Even if the suspects in this case were incapable of acquiring a Stinger missile and shooting down a plane on their own, ‘Stinger Stings’ are a good investment.  They send a clear message to would-be terrorists and arms traffickers that the US is a dangerous place to do business, and sow seeds of doubt about loyalties and affiliations within criminal networks.   Occasionally, such operations also nab truly capable criminals, such as famed arms trafficker Monzer al Kassar, who was arrested in Spain after a lengthy undercover operation orchestrated by the US Drug Enforcement Administration.  Kassar was later extradited to the US and convicted of conspiring to supply Colombian guerrillas with millions of dollars in weapons, including MANPADS.   Another legendary arms dealer, Viktor Bout, may suffer a similar fate.  After eluding authorities for years, Bout was arrested by Thai police in March 2008 in an international sting that was remarkably similar to the one that nabbed Monzer al Kassar just nine months earlier.  Thai courts will decide later this summer whether Bout will be extradited to the US.  If he is, his (alleged) gun running days are over.  Taking Kassar and Bout off the streets may ultimately prevent the trafficking of thousands or tens of thousands of weapons to some of the world’s most dangerous groups.  Their arrests are proof positive that Stings are an essential element of any national strategy for combating the MANPADS threat, even if they don’t nab criminal masterminds every time.

Tags: , ,

3 Responses to “Latest Missile Plot had Little Chance of Success, but ‘Stinger Stings’ are Valuable Tools”

  1. Arthur Borges May 27, 2009 at 5:10 am #

    It’s still entrapment.

  2. sil-chan May 28, 2009 at 7:54 pm #

    Entrapment is when an agent of the government comes to you and says “Hey, would you like to buy a missile?”

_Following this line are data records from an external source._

-- ==== Sys2Proof/Syntax.lean ====
section
/-! DEFINITION. The instructions and events of the Lysnik: one constructor for each row of the opcode table. -/

namespace Sys2Proof
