/-- The fields of CPFILL in its operand field. -/
def rowCpfill (g : Guard) (f : BitVec 21) : Option Instr :=
  if f.extractLsb' 19 2 = 0#2 ∧ f.extractLsb' 14 5 = 0#5 then some (.cpfill g (f.extractLsb' 8 6) (f.extractLsb' 0 8)) else none

/-- The fields of QMMA_HANDLE in its operand field. -/
def rowQmmaHandle (g : Guard) (f : BitVec 21) : Option Instr :=
  some (.qmmaHandle g ((f.extractLsb' 20 1 == 1#1)) ((f.extractLsb' 19 1 == 1#1)) (f.extractLsb' 16 3) (f.extractLsb' 8 8) (f.extractLsb' 4 4) (f.extractLsb' 0 4))

/-- The fields of QMMA_REG in its operand field. -/
def rowQmmaReg (g : Guard) (f : BitVec 21) : Option Instr :=
  if f.extractLsb' 18 3 = 0#3 ∧ f.extractLsb' 17 1 = 0#1 then some (.qmmaReg g ((f.extractLsb' 16 1 == 1#1)) ((f.extractLsb' 15 1 == 1#1)) (f.extractLsb' 12 3) (f.extractLsb' 8 4) (f.extractLsb' 4 4) (f.extractLsb' 0 4)) else none

/-- The fields of QPRO in its operand field. -/
def rowQpro (g : Guard) (f : BitVec 21) : Option Instr :=
  if f.extractLsb' 18 3 = 1#3 ∧ f.extractLsb' 16 2 = 0#2 then some (.qpro g (f.extractLsb' 10 6) (f.extractLsb' 4 6) (f.extractLsb' 0 4)) else none

/-- The fields of QZERO in its operand field. -/
def rowQzero (g : Guard) (f : BitVec 21) : Option Instr :=
  if f.extractLsb' 18 3 = 2#3 ∧ f.extractLsb' 4 14 = 0#14 then some (.qzero g (f.extractLsb' 0 4)) else none

/-- The fields of SMX in its operand field. -/
def rowSmx (g : Guard) (f : BitVec 21) : Option Instr :=
  if f.extractLsb' 18 3 = 3#3 ∧ f.extractLsb' 12 6 = 0#6 ∧ f.extractLsb' 11 1 = 0#1 ∧ f.extractLsb' 8 3 = 0#3 then some (.smx g (f.extractLsb' 4 4) (f.extractLsb' 0 4)) else none

/-- The fields of SMX_CVT in its operand field. -/
def rowSmxCvt (g : Guard) (f : BitVec 21) : Option Instr :=
  if f.extractLsb' 18 3 = 3#3 ∧ f.extractLsb' 12 6 = 0#6 ∧ f.extractLsb' 11 1 = 1#1 then some (.smxCvt g (f.extractLsb' 8 3) (f.extractLsb' 4 4) (f.extractLsb' 0 4)) else none

/-- The fields of QSR in its operand field. -/
def rowQsr (g : Guard) (f : BitVec 21) : Option Instr :=
  if f.extractLsb' 18 3 = 4#3 ∧ f.extractLsb' 7 11 = 0#11 then some (.qsr g ((f.extractLsb' 6 1 == 1#1)) (f.extractLsb' 0 6)) else none

/-- The fields of QSW in its operand field. -/
def rowQsw (g : Guard) (f : BitVec 21) : Option Instr :=
  if f.extractLsb' 18 3 = 5#3 ∧ f.extractLsb' 7 11 = 0#11 then some (.qsw g ((f.extractLsb' 6 1 == 1#1)) (f.extractLsb' 0 6)) else none

/-- The fields of RCOPY in its operand field. -/
def rowRcopy (g : Guard) (f : BitVec 21) : Option Instr :=
  if f.extractLsb' 17 4 = 0#4 ∧ f.extractLsb' 6 11 = 0#11 ∧ f.extractLsb' 0 1 = 0#1 then some (.rcopy g (f.extractLsb' 0 6)) else none

/-- The fields of RFILL in its operand field. -/
def rowRfill (g : Guard) (f : BitVec 21) : Option Instr :=
  if f.extractLsb' 17 4 = 1#4 ∧ f.extractLsb' 6 11 = 0#11 ∧ f.extractLsb' 0 1 = 0#1 then some (.rfill g (f.extractLsb' 0 6)) else none

/-- The fields of RAND in its operand field. -/
def rowRand (g : Guard) (f : BitVec 21) : Option Instr :=
  if f.extractLsb' 17 4 = 2#4 ∧ f.extractLsb' 6 11 = 0#11 ∧ f.extractLsb' 0 1 = 0#1 then some (.rand g (f.extractLsb' 0 6)) else none

/-- The fields of ROR in its operand field. -/
def rowRor (g : Guard) (f : BitVec 21) : Option Instr :=
  if f.extractLsb' 17 4 = 3#4 ∧ f.extractLsb' 6 11 = 0#11 ∧ f.extractLsb' 0 1 = 0#1 then some (.ror g (f.extractLsb' 0 6)) else none

/-- The fields of RXOR in its operand field. -/
def rowRxor (g : Guard) (f : BitVec 21) : Option Instr :=
  if f.extractLsb' 17 4 = 4#4 ∧ f.extractLsb' 6 11 = 0#11 ∧ f.extractLsb' 0 1 = 0#1 then some (.rxor g (f.extractLsb' 0 6)) else none

/-- The fields of RNOT in its operand field. -/
def rowRnot (g : Guard) (f : BitVec 21) : Option Instr :=
  if f.extractLsb' 17 4 = 5#4 ∧ f.extractLsb' 6 11 = 0#11 ∧ f.extractLsb' 0 1 = 0#1 then some (.rnot g (f.extractLsb' 0 6)) else none

/-- The fields of NBLOAD in its operand field. -/
def rowNbload (g : Guard) (f : BitVec 21) : Option Instr :=
  if f.extractLsb' 17 4 = 6#4 ∧ f.extractLsb' 6 11 = 0#11 ∧ f.extractLsb' 0 1 = 0#1 then some (.nbload g (f.extractLsb' 0 6)) else none

/-- The fields of NBRUN in its operand field. -/
def rowNbrun (g : Guard) (f : BitVec 21) : Option Instr :=
  if f.extractLsb' 17 4 = 7#4 ∧ f.extractLsb' 6 11 = 0#11 ∧ f.extractLsb' 0 1 = 0#1 then some (.nbrun g (f.extractLsb' 0 6)) else none

/-- The fields of NBSTAT in its operand field. -/
def rowNbstat (g : Guard) (f : BitVec 21) : Option Instr :=
  if f.extractLsb' 17 4 = 8#4 ∧ f.extractLsb' 6 11 = 0#11 ∧ f.extractLsb' 0 1 = 0#1 then some (.nbstat g (f.extractLsb' 0 6)) else none

/-- The fields of NBCANCEL in its operand field. -/
def rowNbcancel (g : Guard) (f : BitVec 21) : Option Instr :=
  if f.extractLsb' 17 4 = 9#4 ∧ f.extractLsb' 6 11 = 0#11 ∧ f.extractLsb' 0 1 = 0#1 then some (.nbcancel g (f.extractLsb' 0 6)) else none

/-- The fields of LAUNCH in its operand field. -/
def rowLaunch (g : Guard) (f : BitVec 21) : Option Instr :=
  if f.extractLsb' 16 5 = 0#5 ∧ f.extractLsb' 6 10 = 0#10 ∧ f.extractLsb' 0 1 = 0#1 then some (.launch g (f.extractLsb' 0 6)) else none

/-- The fields of WCHILD in its operand field. -/
def rowWchild (g : Guard) (f : BitVec 21) : Option Instr :=
  if f.extractLsb' 16 5 = 1#5 ∧ f.extractLsb' 8 8 = 0#8 ∧ f.extractLsb' 0 6 = 0#6 then (classOfBits (f.extractLsb' 6 2)).bind fun k => some (.wchild g k) else none

/-- The fields of SRD in its operand field. -/
def rowSrd (g : Guard) (f : BitVec 21) : Option Instr :=
  if f.extractLsb' 16 5 = 2#5 then (specialRegOfBits (f.extractLsb' 6 10)).bind fun sr => some (.srd g sr (f.extractLsb' 0 6)) else none

/-- The fields of SWR in its operand field. -/
def rowSwr (g : Guard) (f : BitVec 21) : Option Instr :=
  if f.extractLsb' 16 5 = 3#5 then (specialRegOfBits (f.extractLsb' 6 10)).bind fun sr => some (.swr g sr (f.extractLsb' 0 6)) else none

/-- The fields of TRET in its operand field. -/
def rowTret (g : Guard) (f : BitVec 21) : Option Instr :=
  if f.extractLsb' 16 5 = 4#5 ∧ f.extractLsb' 6 10 = 0#10 ∧ f.extractLsb' 0 6 = 0#6 then some (.tret g) else none

/-- The fields of ERRQ in its operand field. -/
def rowErrq (g : Guard) (f : BitVec 21) : Option Instr :=
  if f.extractLsb' 16 5 = 5#5 ∧ f.extractLsb' 6 10 = 0#10 then some (.errq g (f.extractLsb' 0 6)) else none

/-- The fields of ASGEN in its operand field. -/
def rowAsgen (g : Guard) (f : BitVec 21) : Option Instr :=
  if f.extractLsb' 16 5 = 6#5 ∧ f.extractLsb' 6 10 = 0#10 then some (.asgen g (f.extractLsb' 0 6)) else none

/-- The fields of SFLUSH in its operand field. -/
def rowSflush (g : Guard) (f : BitVec 21) : Option Instr :=
  if f.extractLsb' 16 5 = 7#5 ∧ f.extractLsb' 6 10 = 0#10 then some (.sflush g (f.extractLsb' 0 6)) else none

/-- The fields of HALT in its operand field. -/
def rowHalt (g : Guard) (f : BitVec 21) : Option Instr :=
  if f.extractLsb' 16 5 = 8#5 ∧ f.extractLsb' 6 10 = 0#10 ∧ f.extractLsb' 0 6 = 0#6 then some (.halt g) else none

    What happened here is these guys said “Hey, we want a missile.” and the agents said they had one. This is not entrapment. This is a sting styled operation.

    Note the difference. In one, the government initiates the transaction. In the other, the suspects initiate the transaction.

    Please, before making statements like this in the future, try studying or understanding the topic at hand before speaking.

  3. Arthur Borges June 15, 2009 at 12:50 pm #

    Dear Sil-Chan,

    Um, even a SA-7 goes for USD 5,000 (http://www.janes.com/security/international_security/news/jtic/jtic030813_1_n.shtml).

    Where do two “intellectually challenged” lads, unemployed or in low-skill jobs, with “no contacts” find the money and imagination to want to buy one?

    And these wannabes want vendor training? Does that sound like they belong to even a semi-professional outfit?

    Wouldn’t you rather see their jail beds go to folks actually capable of following through on a plan?

    Wouldn’t it be smarter to just scare hell, heaven and the daylights out of them before letting them go with a free roll of toilet paper to wipe up the mess in their trousers, after entering their names somewhere in the system?